Collected data entries

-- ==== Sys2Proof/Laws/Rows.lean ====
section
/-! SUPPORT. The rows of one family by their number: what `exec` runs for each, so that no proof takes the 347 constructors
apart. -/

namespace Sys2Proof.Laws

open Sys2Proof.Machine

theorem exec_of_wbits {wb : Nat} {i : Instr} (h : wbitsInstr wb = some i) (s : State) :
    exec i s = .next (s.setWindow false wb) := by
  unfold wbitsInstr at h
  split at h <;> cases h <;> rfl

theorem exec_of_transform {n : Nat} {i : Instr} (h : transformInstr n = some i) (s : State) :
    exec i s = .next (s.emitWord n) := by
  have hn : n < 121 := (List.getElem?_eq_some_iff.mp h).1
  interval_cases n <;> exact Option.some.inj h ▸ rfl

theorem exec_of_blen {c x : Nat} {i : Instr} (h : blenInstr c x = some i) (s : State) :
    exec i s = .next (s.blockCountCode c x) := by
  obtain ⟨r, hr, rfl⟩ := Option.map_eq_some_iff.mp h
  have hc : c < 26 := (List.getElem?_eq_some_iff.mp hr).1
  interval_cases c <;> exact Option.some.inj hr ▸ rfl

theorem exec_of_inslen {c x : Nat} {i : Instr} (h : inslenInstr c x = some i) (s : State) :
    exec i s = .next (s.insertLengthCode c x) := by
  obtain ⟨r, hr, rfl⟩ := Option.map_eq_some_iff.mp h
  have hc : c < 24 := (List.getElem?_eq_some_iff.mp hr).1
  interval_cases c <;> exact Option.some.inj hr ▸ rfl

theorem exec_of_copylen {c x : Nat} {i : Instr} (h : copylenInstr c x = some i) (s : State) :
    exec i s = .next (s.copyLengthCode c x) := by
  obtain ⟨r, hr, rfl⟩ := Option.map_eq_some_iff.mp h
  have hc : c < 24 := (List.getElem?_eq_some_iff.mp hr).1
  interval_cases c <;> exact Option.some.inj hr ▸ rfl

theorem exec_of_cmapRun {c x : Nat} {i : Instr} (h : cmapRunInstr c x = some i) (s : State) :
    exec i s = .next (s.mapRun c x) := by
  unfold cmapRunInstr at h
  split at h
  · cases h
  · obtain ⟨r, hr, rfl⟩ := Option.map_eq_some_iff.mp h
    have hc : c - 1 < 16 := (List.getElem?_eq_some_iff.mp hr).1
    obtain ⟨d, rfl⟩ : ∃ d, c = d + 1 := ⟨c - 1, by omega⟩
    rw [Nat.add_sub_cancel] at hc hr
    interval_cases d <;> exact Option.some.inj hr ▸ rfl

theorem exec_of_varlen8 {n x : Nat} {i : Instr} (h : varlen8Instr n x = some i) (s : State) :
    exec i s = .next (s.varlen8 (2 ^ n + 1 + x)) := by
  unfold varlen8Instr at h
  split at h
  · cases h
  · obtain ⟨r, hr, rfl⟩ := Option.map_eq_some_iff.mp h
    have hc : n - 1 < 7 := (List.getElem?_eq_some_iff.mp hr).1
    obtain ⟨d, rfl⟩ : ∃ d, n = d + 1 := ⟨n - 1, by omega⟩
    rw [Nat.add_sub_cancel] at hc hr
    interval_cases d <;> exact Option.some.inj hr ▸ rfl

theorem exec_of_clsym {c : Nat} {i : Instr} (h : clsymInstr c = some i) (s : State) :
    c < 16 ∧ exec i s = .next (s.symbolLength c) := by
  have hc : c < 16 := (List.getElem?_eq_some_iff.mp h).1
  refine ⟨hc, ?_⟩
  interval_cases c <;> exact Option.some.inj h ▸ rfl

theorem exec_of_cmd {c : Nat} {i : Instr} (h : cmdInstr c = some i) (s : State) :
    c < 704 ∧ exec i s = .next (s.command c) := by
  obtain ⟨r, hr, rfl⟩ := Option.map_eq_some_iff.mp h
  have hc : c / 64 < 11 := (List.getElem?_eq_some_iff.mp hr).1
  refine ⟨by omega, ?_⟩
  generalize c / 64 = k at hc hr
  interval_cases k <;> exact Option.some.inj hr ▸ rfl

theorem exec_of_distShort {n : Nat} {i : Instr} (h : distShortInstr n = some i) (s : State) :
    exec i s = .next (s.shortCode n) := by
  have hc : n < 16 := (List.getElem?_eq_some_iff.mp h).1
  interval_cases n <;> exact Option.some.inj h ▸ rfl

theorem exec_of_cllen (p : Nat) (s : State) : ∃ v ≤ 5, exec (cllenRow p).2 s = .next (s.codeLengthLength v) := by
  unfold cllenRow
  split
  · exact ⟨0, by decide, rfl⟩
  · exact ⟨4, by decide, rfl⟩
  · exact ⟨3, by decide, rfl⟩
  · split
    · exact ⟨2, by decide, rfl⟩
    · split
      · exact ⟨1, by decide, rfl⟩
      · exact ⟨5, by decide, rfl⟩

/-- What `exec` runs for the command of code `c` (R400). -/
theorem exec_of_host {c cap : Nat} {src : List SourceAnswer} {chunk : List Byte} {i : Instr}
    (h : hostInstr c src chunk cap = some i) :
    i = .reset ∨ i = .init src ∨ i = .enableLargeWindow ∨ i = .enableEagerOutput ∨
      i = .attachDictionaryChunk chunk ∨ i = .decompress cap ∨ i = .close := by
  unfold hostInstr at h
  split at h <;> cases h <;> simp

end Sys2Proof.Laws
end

**Assignment**
Exactly repeat the lines from the line that contains "exact ⟨5, by decide, rfl⟩" to the end of the entries, both included, and leave out all other lines.

**Answer**
      · exact ⟨5, by decide, rfl⟩

/-- What `exec` runs for the command of code `c` (R400). -/
theorem exec_of_host {c cap : Nat} {src : List SourceAnswer} {chunk : List Byte} {i : Instr}
    (h : hostInstr c src chunk cap = some i) :
    i = .reset ∨ i = .init src ∨ i = .enableLargeWindow ∨ i = .enableEagerOutput ∨
      i = .attachDictionaryChunk chunk ∨ i = .decompress cap ∨ i = .close := by
  unfold hostInstr at h
  split at h <;> cases h <;> simp

end Sys2Proof.Laws
end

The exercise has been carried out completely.